───── SUPPLIED MATERIAL

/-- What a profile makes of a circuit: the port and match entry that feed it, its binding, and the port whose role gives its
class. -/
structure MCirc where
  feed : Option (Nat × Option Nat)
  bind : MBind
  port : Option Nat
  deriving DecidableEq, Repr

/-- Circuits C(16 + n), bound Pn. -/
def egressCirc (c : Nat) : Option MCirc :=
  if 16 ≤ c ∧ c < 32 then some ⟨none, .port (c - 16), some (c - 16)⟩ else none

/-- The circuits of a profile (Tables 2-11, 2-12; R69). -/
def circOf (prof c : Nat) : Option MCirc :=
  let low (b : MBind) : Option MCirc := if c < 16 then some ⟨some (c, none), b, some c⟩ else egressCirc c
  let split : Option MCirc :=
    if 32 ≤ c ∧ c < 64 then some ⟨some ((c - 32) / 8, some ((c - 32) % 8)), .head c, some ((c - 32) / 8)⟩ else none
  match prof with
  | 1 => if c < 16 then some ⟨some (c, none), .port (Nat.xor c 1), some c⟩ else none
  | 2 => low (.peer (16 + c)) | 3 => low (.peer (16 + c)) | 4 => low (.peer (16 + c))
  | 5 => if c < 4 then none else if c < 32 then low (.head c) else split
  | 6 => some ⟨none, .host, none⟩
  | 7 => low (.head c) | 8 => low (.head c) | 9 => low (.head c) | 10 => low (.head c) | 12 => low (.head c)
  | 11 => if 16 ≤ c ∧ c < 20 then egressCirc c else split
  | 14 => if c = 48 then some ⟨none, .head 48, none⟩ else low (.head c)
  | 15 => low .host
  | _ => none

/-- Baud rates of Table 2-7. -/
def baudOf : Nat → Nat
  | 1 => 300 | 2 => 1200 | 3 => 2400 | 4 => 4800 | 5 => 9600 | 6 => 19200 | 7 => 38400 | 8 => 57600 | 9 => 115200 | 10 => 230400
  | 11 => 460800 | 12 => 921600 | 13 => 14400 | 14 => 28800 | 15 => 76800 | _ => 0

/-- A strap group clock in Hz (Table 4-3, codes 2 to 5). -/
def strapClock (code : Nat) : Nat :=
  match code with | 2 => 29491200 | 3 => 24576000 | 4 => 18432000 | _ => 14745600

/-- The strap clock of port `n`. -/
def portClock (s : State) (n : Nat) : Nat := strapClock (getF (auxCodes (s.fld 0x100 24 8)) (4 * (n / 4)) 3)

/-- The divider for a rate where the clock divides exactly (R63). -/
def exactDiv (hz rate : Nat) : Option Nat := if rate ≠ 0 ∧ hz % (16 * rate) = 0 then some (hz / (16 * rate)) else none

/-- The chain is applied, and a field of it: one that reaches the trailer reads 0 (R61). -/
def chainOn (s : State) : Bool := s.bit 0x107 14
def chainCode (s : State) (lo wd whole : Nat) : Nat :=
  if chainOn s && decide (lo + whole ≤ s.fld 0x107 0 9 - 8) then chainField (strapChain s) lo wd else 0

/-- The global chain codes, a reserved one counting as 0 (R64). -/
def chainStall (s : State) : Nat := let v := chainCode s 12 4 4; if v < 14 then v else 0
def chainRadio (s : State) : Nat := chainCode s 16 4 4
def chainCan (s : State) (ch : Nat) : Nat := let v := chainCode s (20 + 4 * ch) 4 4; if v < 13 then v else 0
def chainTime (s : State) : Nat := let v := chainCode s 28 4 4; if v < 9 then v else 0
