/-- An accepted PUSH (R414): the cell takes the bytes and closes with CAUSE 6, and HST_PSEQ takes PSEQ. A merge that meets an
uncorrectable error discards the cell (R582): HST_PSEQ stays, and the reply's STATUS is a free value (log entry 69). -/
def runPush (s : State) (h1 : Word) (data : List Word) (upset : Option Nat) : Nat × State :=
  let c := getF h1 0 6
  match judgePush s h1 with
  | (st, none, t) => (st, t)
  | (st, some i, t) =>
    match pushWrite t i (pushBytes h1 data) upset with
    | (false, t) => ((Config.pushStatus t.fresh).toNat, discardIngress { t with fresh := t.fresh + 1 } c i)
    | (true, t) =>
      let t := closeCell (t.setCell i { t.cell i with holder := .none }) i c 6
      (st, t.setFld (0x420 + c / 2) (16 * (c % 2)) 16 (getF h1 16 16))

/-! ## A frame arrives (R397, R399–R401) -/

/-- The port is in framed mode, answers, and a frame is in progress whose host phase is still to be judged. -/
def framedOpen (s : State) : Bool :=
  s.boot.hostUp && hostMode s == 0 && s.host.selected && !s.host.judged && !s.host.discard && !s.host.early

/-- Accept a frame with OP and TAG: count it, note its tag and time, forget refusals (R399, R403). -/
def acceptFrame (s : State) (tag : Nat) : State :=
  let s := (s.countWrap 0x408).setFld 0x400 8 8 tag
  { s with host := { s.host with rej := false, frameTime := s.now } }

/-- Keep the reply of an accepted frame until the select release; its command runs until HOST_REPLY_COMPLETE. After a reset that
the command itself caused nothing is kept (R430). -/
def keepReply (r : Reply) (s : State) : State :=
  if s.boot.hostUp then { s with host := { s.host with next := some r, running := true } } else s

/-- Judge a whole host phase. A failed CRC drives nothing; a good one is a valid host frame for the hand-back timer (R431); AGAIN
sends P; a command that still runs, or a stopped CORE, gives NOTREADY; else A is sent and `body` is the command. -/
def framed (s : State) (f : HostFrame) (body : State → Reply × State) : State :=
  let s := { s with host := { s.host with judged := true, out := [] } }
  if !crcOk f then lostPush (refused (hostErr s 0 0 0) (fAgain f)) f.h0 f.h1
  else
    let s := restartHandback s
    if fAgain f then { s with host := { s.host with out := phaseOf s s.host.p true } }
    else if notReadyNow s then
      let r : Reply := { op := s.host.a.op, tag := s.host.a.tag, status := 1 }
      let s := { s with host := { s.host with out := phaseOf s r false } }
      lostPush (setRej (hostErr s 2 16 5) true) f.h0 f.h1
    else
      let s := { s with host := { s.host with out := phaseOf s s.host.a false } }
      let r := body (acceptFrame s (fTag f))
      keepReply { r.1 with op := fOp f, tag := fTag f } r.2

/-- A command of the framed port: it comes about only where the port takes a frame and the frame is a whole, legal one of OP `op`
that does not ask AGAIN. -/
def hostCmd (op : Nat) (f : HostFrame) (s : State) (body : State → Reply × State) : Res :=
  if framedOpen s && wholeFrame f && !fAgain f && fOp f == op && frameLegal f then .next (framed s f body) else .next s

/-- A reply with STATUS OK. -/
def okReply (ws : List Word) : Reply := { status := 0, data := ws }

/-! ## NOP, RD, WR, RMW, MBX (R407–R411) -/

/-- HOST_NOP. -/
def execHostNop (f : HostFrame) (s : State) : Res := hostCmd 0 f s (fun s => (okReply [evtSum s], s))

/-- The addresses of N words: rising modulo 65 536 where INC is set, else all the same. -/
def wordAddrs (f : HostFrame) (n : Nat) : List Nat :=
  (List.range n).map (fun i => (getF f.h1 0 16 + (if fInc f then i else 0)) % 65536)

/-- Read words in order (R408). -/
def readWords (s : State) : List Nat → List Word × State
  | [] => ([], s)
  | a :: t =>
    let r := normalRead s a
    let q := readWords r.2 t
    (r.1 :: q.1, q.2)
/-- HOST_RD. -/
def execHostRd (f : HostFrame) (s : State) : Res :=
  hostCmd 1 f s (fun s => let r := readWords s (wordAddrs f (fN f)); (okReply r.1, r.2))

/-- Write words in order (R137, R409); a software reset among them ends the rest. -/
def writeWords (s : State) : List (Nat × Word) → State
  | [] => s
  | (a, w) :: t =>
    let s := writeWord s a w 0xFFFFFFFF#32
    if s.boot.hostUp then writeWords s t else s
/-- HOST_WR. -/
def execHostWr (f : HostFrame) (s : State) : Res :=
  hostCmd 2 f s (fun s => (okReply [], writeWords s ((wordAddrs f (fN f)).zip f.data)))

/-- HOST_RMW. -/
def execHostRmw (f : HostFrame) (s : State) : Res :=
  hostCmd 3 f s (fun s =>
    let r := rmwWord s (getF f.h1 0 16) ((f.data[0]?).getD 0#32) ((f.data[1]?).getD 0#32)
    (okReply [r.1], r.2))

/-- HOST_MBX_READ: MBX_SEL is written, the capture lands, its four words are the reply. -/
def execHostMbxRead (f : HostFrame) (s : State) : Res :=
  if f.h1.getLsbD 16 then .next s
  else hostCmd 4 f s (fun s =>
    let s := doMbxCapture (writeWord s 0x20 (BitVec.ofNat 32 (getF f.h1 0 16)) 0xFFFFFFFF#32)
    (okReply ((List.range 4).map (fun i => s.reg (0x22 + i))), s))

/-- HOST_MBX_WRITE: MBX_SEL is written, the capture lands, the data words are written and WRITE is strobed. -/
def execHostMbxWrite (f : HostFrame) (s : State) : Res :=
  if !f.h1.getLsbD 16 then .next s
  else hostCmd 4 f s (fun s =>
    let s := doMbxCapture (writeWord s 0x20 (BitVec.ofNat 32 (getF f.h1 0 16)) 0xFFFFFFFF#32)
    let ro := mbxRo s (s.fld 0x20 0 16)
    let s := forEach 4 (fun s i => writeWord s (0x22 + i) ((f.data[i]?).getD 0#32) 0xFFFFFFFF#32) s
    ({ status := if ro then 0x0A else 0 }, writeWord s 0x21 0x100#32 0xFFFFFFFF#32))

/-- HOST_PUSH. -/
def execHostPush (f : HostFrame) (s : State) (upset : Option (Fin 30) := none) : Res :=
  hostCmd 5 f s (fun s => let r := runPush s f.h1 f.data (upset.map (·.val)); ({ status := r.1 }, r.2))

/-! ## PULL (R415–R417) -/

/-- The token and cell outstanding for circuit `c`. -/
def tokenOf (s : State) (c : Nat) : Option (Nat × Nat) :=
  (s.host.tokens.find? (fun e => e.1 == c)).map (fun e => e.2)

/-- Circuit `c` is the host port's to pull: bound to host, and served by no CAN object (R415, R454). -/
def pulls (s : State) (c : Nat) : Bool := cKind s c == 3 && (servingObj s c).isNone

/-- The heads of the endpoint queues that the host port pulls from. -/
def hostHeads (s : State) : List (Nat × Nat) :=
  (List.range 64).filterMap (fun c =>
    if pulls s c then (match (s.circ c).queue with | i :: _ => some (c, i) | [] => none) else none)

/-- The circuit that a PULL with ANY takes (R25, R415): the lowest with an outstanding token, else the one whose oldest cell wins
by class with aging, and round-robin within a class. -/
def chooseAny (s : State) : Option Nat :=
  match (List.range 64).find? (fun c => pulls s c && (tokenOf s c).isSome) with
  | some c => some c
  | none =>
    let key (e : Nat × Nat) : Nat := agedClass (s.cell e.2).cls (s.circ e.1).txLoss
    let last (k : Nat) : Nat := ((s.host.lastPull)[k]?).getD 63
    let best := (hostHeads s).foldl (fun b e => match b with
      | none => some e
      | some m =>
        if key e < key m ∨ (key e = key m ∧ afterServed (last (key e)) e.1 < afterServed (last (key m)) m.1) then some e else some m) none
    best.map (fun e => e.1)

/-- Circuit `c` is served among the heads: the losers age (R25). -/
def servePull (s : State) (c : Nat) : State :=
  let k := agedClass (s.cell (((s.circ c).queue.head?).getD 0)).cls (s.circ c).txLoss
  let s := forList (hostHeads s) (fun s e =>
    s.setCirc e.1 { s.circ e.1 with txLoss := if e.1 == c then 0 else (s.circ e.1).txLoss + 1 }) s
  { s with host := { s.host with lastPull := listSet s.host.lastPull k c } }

──────────

EXERCISE OBJECTIVE: Produce only the lines from the line containing "hostCmd 2 f" through the line containing "if pulls s c", inclusive of both, exactly as they stand in the entries above.

TASK SOLUTION:
  hostCmd 2 f s (fun s => (okReply [], writeWords s ((wordAddrs f (fN f)).zip f.data)))

/-- HOST_RMW. -/
def execHostRmw (f : HostFrame) (s : State) : Res :=
  hostCmd 3 f s (fun s =>
    let r := rmwWord s (getF f.h1 0 16) ((f.data[0]?).getD 0#32) ((f.data[1]?).getD 0#32)
    (okReply [r.1], r.2))

/-- HOST_MBX_READ: MBX_SEL is written, the capture lands, its four words are the reply. -/
def execHostMbxRead (f : HostFrame) (s : State) : Res :=
  if f.h1.getLsbD 16 then .next s
  else hostCmd 4 f s (fun s =>
    let s := doMbxCapture (writeWord s 0x20 (BitVec.ofNat 32 (getF f.h1 0 16)) 0xFFFFFFFF#32)
    (okReply ((List.range 4).map (fun i => s.reg (0x22 + i))), s))

/-- HOST_MBX_WRITE: MBX_SEL is written, the capture lands, the data words are written and WRITE is strobed. -/
def execHostMbxWrite (f : HostFrame) (s : State) : Res :=
  if !f.h1.getLsbD 16 then .next s
  else hostCmd 4 f s (fun s =>
    let s := doMbxCapture (writeWord s 0x20 (BitVec.ofNat 32 (getF f.h1 0 16)) 0xFFFFFFFF#32)
    let ro := mbxRo s (s.fld 0x20 0 16)
    let s := forEach 4 (fun s i => writeWord s (0x22 + i) ((f.data[i]?).getD 0#32) 0xFFFFFFFF#32) s
    ({ status := if ro then 0x0A else 0 }, writeWord s 0x21 0x100#32 0xFFFFFFFF#32))

/-- HOST_PUSH. -/
def execHostPush (f : HostFrame) (s : State) (upset : Option (Fin 30) := none) : Res :=
  hostCmd 5 f s (fun s => let r := runPush s f.h1 f.data (upset.map (·.val)); ({ status := r.1 }, r.2))

/-! ## PULL (R415–R417) -/

/-- The token and cell outstanding for circuit `c`. -/
def tokenOf (s : State) (c : Nat) : Option (Nat × Nat) :=
  (s.host.tokens.find? (fun e => e.1 == c)).map (fun e => e.2)

/-- Circuit `c` is the host port's to pull: bound to host, and served by no CAN object (R415, R454). -/
def pulls (s : State) (c : Nat) : Bool := cKind s c == 3 && (servingObj s c).isNone

/-- The heads of the endpoint queues that the host port pulls from. -/
def hostHeads (s : State) : List (Nat × Nat) :=
  (List.range 64).filterMap (fun c =>
    if pulls s c then (match (s.circ c).queue with | i :: _ => some (c, i) | [] => none) else none)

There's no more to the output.